## Saved entries
***

@[simp] theorem State.activityBegins_frame (s : State) :
    (s.activityBegins).clock = s.clock ∧ (s.activityBegins).image = s.image ∧ (s.activityBegins).inp = s.inp
      ∧ (s.activityBegins).out = s.out ∧ (s.activityBegins).seq = s.seq ∧ (s.activityBegins).track = s.track
      ∧ (s.activityBegins).read = s.read ∧ (s.activityBegins).cache = s.cache
      ∧ (s.activityBegins).tracker = s.tracker ∧ (s.activityBegins).bed = s.bed ∧ (s.activityBegins).weigh = s.weigh
      ∧ (s.activityBegins).wrap = s.wrap ∧ (s.activityBegins).label = s.label ∧ (s.activityBegins).view = s.view
      ∧ (s.activityBegins).rel = s.rel ∧ (s.activityBegins).line.lastSender = s.line.lastSender
      ∧ (s.activityBegins).line.lineErrors = s.line.lineErrors ∧ (s.activityBegins).line.retry = s.line.retry
      ∧ (s.activityBegins).line.collisions = s.line.collisions ∧ (s.activityBegins).line.inFlight = s.line.inFlight
      ∧ (s.activityBegins).line.restartSrc = s.line.restartSrc ∧ (s.activityBegins).tx = s.tx
      ∧ (s.activityBegins).ring = s.ring ∧ (s.activityBegins).mon = s.mon ∧ (s.activityBegins).free = s.free
      ∧ (s.activityBegins).pending = s.pending := by
  unfold State.activityBegins
  split <;> simp

@[simp] theorem State.activityEnds_frame (s : State) :
    (s.activityEnds).clock = s.clock ∧ (s.activityEnds).image = s.image ∧ (s.activityEnds).inp = s.inp
      ∧ (s.activityEnds).out = s.out ∧ (s.activityEnds).seq = s.seq ∧ (s.activityEnds).track = s.track
      ∧ (s.activityEnds).read = s.read ∧ (s.activityEnds).cache = s.cache ∧ (s.activityEnds).tracker = s.tracker
      ∧ (s.activityEnds).bed = s.bed ∧ (s.activityEnds).weigh = s.weigh ∧ (s.activityEnds).wrap = s.wrap
      ∧ (s.activityEnds).label = s.label ∧ (s.activityEnds).view = s.view ∧ (s.activityEnds).rel = s.rel
      ∧ (s.activityEnds).line.state = s.line.state ∧ (s.activityEnds).line.lastSender = s.line.lastSender
      ∧ (s.activityEnds).line.lineErrors = s.line.lineErrors ∧ (s.activityEnds).line.retry = s.line.retry
      ∧ (s.activityEnds).line.collisions = s.line.collisions ∧ (s.activityEnds).line.inFlight = s.line.inFlight
      ∧ (s.activityEnds).line.trainPos = s.line.trainPos ∧ (s.activityEnds).line.restartSrc = s.line.restartSrc
      ∧ (s.activityEnds).tx = s.tx ∧ (s.activityEnds).ring = s.ring ∧ (s.activityEnds).mon = s.mon
      ∧ (s.activityEnds).free = s.free ∧ (s.activityEnds).pending = s.pending := by simp [State.activityEnds]

@[simp] theorem State.heard_frame (s : State) (src : Station) :
    (s.heard src).clock = s.clock ∧ (s.heard src).image = s.image ∧ (s.heard src).inp = s.inp
      ∧ (s.heard src).out = s.out ∧ (s.heard src).seq = s.seq ∧ (s.heard src).track = s.track
      ∧ (s.heard src).read = s.read ∧ (s.heard src).cache = s.cache ∧ (s.heard src).tracker = s.tracker
      ∧ (s.heard src).bed = s.bed ∧ (s.heard src).weigh = s.weigh ∧ (s.heard src).wrap = s.wrap
      ∧ (s.heard src).label = s.label ∧ (s.heard src).view = s.view ∧ (s.heard src).rel = s.rel
      ∧ (s.heard src).line.lineErrors = s.line.lineErrors ∧ (s.heard src).line.retry = s.line.retry
      ∧ (s.heard src).line.collisions = s.line.collisions ∧ (s.heard src).line.inFlight = s.line.inFlight
      ∧ (s.heard src).line.restartSrc = s.line.restartSrc ∧ (s.heard src).tx = s.tx ∧ (s.heard src).ring = s.ring
      ∧ (s.heard src).mon = s.mon ∧ (s.heard src).free = s.free ∧ (s.heard src).pending = s.pending := by simp [State.heard]

@[simp] theorem State.heardDiscarded_frame (s : State) :
    (s.heardDiscarded).clock = s.clock ∧ (s.heardDiscarded).image = s.image ∧ (s.heardDiscarded).inp = s.inp
      ∧ (s.heardDiscarded).out = s.out ∧ (s.heardDiscarded).seq = s.seq ∧ (s.heardDiscarded).track = s.track
      ∧ (s.heardDiscarded).read = s.read ∧ (s.heardDiscarded).cache = s.cache
      ∧ (s.heardDiscarded).tracker = s.tracker ∧ (s.heardDiscarded).bed = s.bed ∧ (s.heardDiscarded).weigh = s.weigh
      ∧ (s.heardDiscarded).wrap = s.wrap ∧ (s.heardDiscarded).label = s.label ∧ (s.heardDiscarded).view = s.view
      ∧ (s.heardDiscarded).rel = s.rel ∧ (s.heardDiscarded).line.lastSender = s.line.lastSender
      ∧ (s.heardDiscarded).line.retry = s.line.retry ∧ (s.heardDiscarded).line.collisions = s.line.collisions
      ∧ (s.heardDiscarded).line.inFlight = s.line.inFlight ∧ (s.heardDiscarded).line.restartSrc = s.line.restartSrc
      ∧ (s.heardDiscarded).tx = s.tx ∧ (s.heardDiscarded).ring = s.ring ∧ (s.heardDiscarded).mon = s.mon
      ∧ (s.heardDiscarded).free = s.free ∧ (s.heardDiscarded).pending = s.pending := by simp [State.heardDiscarded]

@[simp] theorem State.countSkip_frame (s : State) (skipped : Bool) :
    (s.countSkip skipped).clock = s.clock ∧ (s.countSkip skipped).image = s.image
      ∧ (s.countSkip skipped).inp = s.inp ∧ (s.countSkip skipped).out = s.out ∧ (s.countSkip skipped).seq = s.seq
      ∧ (s.countSkip skipped).track = s.track ∧ (s.countSkip skipped).read = s.read
      ∧ (s.countSkip skipped).cache = s.cache ∧ (s.countSkip skipped).tracker = s.tracker
      ∧ (s.countSkip skipped).bed = s.bed ∧ (s.countSkip skipped).weigh = s.weigh
      ∧ (s.countSkip skipped).wrap = s.wrap ∧ (s.countSkip skipped).label = s.label
      ∧ (s.countSkip skipped).view.entries = s.view.entries ∧ (s.countSkip skipped).rel = s.rel
      ∧ (s.countSkip skipped).line = s.line ∧ (s.countSkip skipped).tx = s.tx ∧ (s.countSkip skipped).ring = s.ring
      ∧ (s.countSkip skipped).mon = s.mon ∧ (s.countSkip skipped).free = s.free
      ∧ (s.countSkip skipped).pending = s.pending := by
  unfold State.countSkip
  split <;> simp

@[simp] theorem State.applyClaim_frame (s : State) (src : Station) (load : BitVec 16) (k : BitVec 8) :
    (s.applyClaim src load k).clock = s.clock ∧ (s.applyClaim src load k).image = s.image
      ∧ (s.applyClaim src load k).inp = s.inp ∧ (s.applyClaim src load k).out = s.out
      ∧ (s.applyClaim src load k).seq = s.seq ∧ (s.applyClaim src load k).track = s.track
      ∧ (s.applyClaim src load k).read = s.read ∧ (s.applyClaim src load k).cache = s.cache
      ∧ (s.applyClaim src load k).tracker = s.tracker ∧ (s.applyClaim src load k).bed = s.bed
      ∧ (s.applyClaim src load k).weigh = s.weigh ∧ (s.applyClaim src load k).wrap = s.wrap
      ∧ (s.applyClaim src load k).label = s.label ∧ (s.applyClaim src load k).rel = s.rel
      ∧ (s.applyClaim src load k).line = s.line ∧ (s.applyClaim src load k).tx = s.tx
      ∧ (s.applyClaim src load k).ring = s.ring ∧ (s.applyClaim src load k).mon = s.mon
      ∧ (s.applyClaim src load k).free = s.free ∧ (s.applyClaim src load k).pending = s.pending := by
  simp only [State.applyClaim]
  (repeat' split) <;> simp

@[simp] theorem State.applyReleased_frame (s : State) (load : BitVec 16) (k : BitVec 8) :
    (s.applyReleased load k).clock = s.clock ∧ (s.applyReleased load k).image = s.image
      ∧ (s.applyReleased load k).inp = s.inp ∧ (s.applyReleased load k).out = s.out
      ∧ (s.applyReleased load k).seq = s.seq ∧ (s.applyReleased load k).track = s.track
      ∧ (s.applyReleased load k).read = s.read ∧ (s.applyReleased load k).cache = s.cache
      ∧ (s.applyReleased load k).tracker = s.tracker ∧ (s.applyReleased load k).bed = s.bed
      ∧ (s.applyReleased load k).weigh = s.weigh ∧ (s.applyReleased load k).wrap = s.wrap
      ∧ (s.applyReleased load k).label = s.label ∧ (s.applyReleased load k).rel = s.rel
      ∧ (s.applyReleased load k).line = s.line ∧ (s.applyReleased load k).tx = s.tx
      ∧ (s.applyReleased load k).ring = s.ring ∧ (s.applyReleased load k).mon = s.mon
      ∧ (s.applyReleased load k).free = s.free ∧ (s.applyReleased load k).pending = s.pending := by
  simp only [State.applyReleased]
  (repeat' split) <;> simp

@[simp] theorem State.applyAbandon_frame (s : State) (src : Station) (load : BitVec 16) (k : BitVec 8) :
    (s.applyAbandon src load k).clock = s.clock ∧ (s.applyAbandon src load k).image = s.image
      ∧ (s.applyAbandon src load k).inp = s.inp ∧ (s.applyAbandon src load k).out = s.out
      ∧ (s.applyAbandon src load k).seq = s.seq ∧ (s.applyAbandon src load k).track = s.track
      ∧ (s.applyAbandon src load k).read = s.read ∧ (s.applyAbandon src load k).cache = s.cache
      ∧ (s.applyAbandon src load k).tracker = s.tracker ∧ (s.applyAbandon src load k).bed = s.bed
      ∧ (s.applyAbandon src load k).weigh = s.weigh ∧ (s.applyAbandon src load k).wrap = s.wrap
      ∧ (s.applyAbandon src load k).label = s.label ∧ (s.applyAbandon src load k).view.skips = s.view.skips
      ∧ (s.applyAbandon src load k).rel = s.rel ∧ (s.applyAbandon src load k).line = s.line
      ∧ (s.applyAbandon src load k).tx = s.tx ∧ (s.applyAbandon src load k).ring = s.ring
      ∧ (s.applyAbandon src load k).mon = s.mon ∧ (s.applyAbandon src load k).free = s.free
      ∧ (s.applyAbandon src load k).pending = s.pending := by
  simp only [State.applyAbandon]
  (repeat' split) <;> simp

@[simp] theorem State.applySkip_frame (s : State) (load : BitVec 16) (n : Nat) :
    (s.applySkip load n).clock = s.clock ∧ (s.applySkip load n).image = s.image ∧ (s.applySkip load n).inp = s.inp
      ∧ (s.applySkip load n).out = s.out ∧ (s.applySkip load n).seq = s.seq ∧ (s.applySkip load n).track = s.track
      ∧ (s.applySkip load n).read = s.read ∧ (s.applySkip load n).cache = s.cache
      ∧ (s.applySkip load n).tracker = s.tracker ∧ (s.applySkip load n).bed = s.bed
      ∧ (s.applySkip load n).weigh = s.weigh ∧ (s.applySkip load n).wrap = s.wrap
      ∧ (s.applySkip load n).label = s.label ∧ (s.applySkip load n).view.skips = s.view.skips
      ∧ (s.applySkip load n).rel = s.rel ∧ (s.applySkip load n).line = s.line ∧ (s.applySkip load n).tx = s.tx
      ∧ (s.applySkip load n).ring = s.ring ∧ (s.applySkip load n).mon = s.mon ∧ (s.applySkip load n).free = s.free
      ∧ (s.applySkip load n).pending = s.pending := by
  simp only [State.applySkip]
  (repeat' split) <;> simp

@[simp] theorem State.applyManifest_frame (s : State) (m : Manifest) :
    (s.applyManifest m).clock = s.clock ∧ (s.applyManifest m).image = s.image ∧ (s.applyManifest m).inp = s.inp
      ∧ (s.applyManifest m).out = s.out ∧ (s.applyManifest m).seq = s.seq ∧ (s.applyManifest m).track = s.track
      ∧ (s.applyManifest m).read = s.read ∧ (s.applyManifest m).cache = s.cache
      ∧ (s.applyManifest m).tracker = s.tracker ∧ (s.applyManifest m).bed = s.bed
      ∧ (s.applyManifest m).weigh = s.weigh ∧ (s.applyManifest m).wrap = s.wrap
      ∧ (s.applyManifest m).label = s.label ∧ (s.applyManifest m).view.skips = s.view.skips
      ∧ (s.applyManifest m).rel = s.rel ∧ (s.applyManifest m).line = s.line ∧ (s.applyManifest m).tx = s.tx
      ∧ (s.applyManifest m).ring = s.ring ∧ (s.applyManifest m).mon = s.mon ∧ (s.applyManifest m).free = s.free
      ∧ (s.applyManifest m).pending = s.pending := by
  simp only [State.applyManifest]
  (repeat' split) <;> simp

@[simp] theorem State.applyClose_frame (s : State) (load : BitVec 16) :
    (s.applyClose load).clock = s.clock ∧ (s.applyClose load).image = s.image ∧ (s.applyClose load).inp = s.inp
      ∧ (s.applyClose load).out = s.out ∧ (s.applyClose load).seq = s.seq ∧ (s.applyClose load).track = s.track
      ∧ (s.applyClose load).read = s.read ∧ (s.applyClose load).cache = s.cache
      ∧ (s.applyClose load).tracker = s.tracker ∧ (s.applyClose load).bed = s.bed
      ∧ (s.applyClose load).weigh = s.weigh ∧ (s.applyClose load).wrap = s.wrap
      ∧ (s.applyClose load).label = s.label ∧ (s.applyClose load).view.skips = s.view.skips
      ∧ (s.applyClose load).rel = s.rel ∧ (s.applyClose load).line = s.line ∧ (s.applyClose load).tx = s.tx
      ∧ (s.applyClose load).ring = s.ring ∧ (s.applyClose load).mon = s.mon ∧ (s.applyClose load).free = s.free
      ∧ (s.applyClose load).pending = s.pending := by
  simp only [State.applyClose]
  (repeat' split) <;> simp

@[simp] theorem State.expireClaim_frame (s : State) (load : BitVec 16) :
    (s.expireClaim load).clock = s.clock ∧ (s.expireClaim load).image = s.image ∧ (s.expireClaim load).inp = s.inp
      ∧ (s.expireClaim load).out = s.out ∧ (s.expireClaim load).seq = s.seq ∧ (s.expireClaim load).track = s.track
      ∧ (s.expireClaim load).read = s.read ∧ (s.expireClaim load).cache = s.cache
      ∧ (s.expireClaim load).tracker = s.tracker ∧ (s.expireClaim load).bed = s.bed
      ∧ (s.expireClaim load).weigh = s.weigh ∧ (s.expireClaim load).wrap = s.wrap
      ∧ (s.expireClaim load).label = s.label ∧ (s.expireClaim load).view.skips = s.view.skips
      ∧ (s.expireClaim load).rel = s.rel ∧ (s.expireClaim load).line = s.line ∧ (s.expireClaim load).tx = s.tx
      ∧ (s.expireClaim load).ring = s.ring ∧ (s.expireClaim load).mon = s.mon ∧ (s.expireClaim load).free = s.free
      ∧ (s.expireClaim load).pending = s.pending := by
  simp only [State.expireClaim]
  (repeat' split) <;> simp

@[simp] theorem State.markOvertaken_frame (s : State) (byRelease : Bool) :
    (s.markOvertaken byRelease).clock = s.clock ∧ (s.markOvertaken byRelease).image = s.image
      ∧ (s.markOvertaken byRelease).inp = s.inp ∧ (s.markOvertaken byRelease).out = s.out
      ∧ (s.markOvertaken byRelease).seq = s.seq ∧ (s.markOvertaken byRelease).track.exitSlot = s.track.exitSlot
      ∧ (s.markOvertaken byRelease).track.tagCounter = s.track.tagCounter
      ∧ (s.markOvertaken byRelease).track.issued = s.track.issued ∧ (s.markOvertaken byRelease).read = s.read
      ∧ (s.markOvertaken byRelease).cache = s.cache ∧ (s.markOvertaken byRelease).tracker = s.tracker
      ∧ (s.markOvertaken byRelease).bed = s.bed ∧ (s.markOvertaken byRelease).weigh = s.weigh
      ∧ (s.markOvertaken byRelease).wrap = s.wrap ∧ (s.markOvertaken byRelease).label = s.label
      ∧ (s.markOvertaken byRelease).view = s.view ∧ (s.markOvertaken byRelease).rel.force = s.rel.force
      ∧ (s.markOvertaken byRelease).rel.stall = s.rel.stall ∧ (s.markOvertaken byRelease).line.state = s.line.state
      ∧ (s.markOvertaken byRelease).line.lastSender = s.line.lastSender
      ∧ (s.markOvertaken byRelease).line.lineErrors = s.line.lineErrors
      ∧ (s.markOvertaken byRelease).line.retry = s.line.retry
      ∧ (s.markOvertaken byRelease).line.collisions = s.line.collisions
      ∧ (s.markOvertaken byRelease).line.inFlight = s.line.inFlight
      ∧ (s.markOvertaken byRelease).line.trainPos = s.line.trainPos
      ∧ (s.markOvertaken byRelease).line.activity = s.line.activity
      ∧ (s.markOvertaken byRelease).line.restartSrc = s.line.restartSrc
      ∧ (s.markOvertaken byRelease).tx.request = s.tx.request ∧ (s.markOvertaken byRelease).tx.report = s.tx.report
      ∧ (s.markOvertaken byRelease).tx.rejectReserved = s.tx.rejectReserved
      ∧ (s.markOvertaken byRelease).tx.pointer = s.tx.pointer ∧ (s.markOvertaken byRelease).ring = s.ring
      ∧ (s.markOvertaken byRelease).mon = s.mon ∧ (s.markOvertaken byRelease).free = s.free
      ∧ (s.markOvertaken byRelease).pending = s.pending := by
  simp only [State.markOvertaken]
  (repeat' split) <;> simp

***

## Exercise details
What you give back must be the stretch above, starting at the line with "(s.applyReleased load k).track = s.track" and ending at the line with "(s.applyReleased load k).cache = s.cache", copied exactly.

## Answer box
      ∧ (s.applyReleased load k).seq = s.seq ∧ (s.applyReleased load k).track = s.track
      ∧ (s.applyReleased load k).read = s.read ∧ (s.applyReleased load k).cache = s.cache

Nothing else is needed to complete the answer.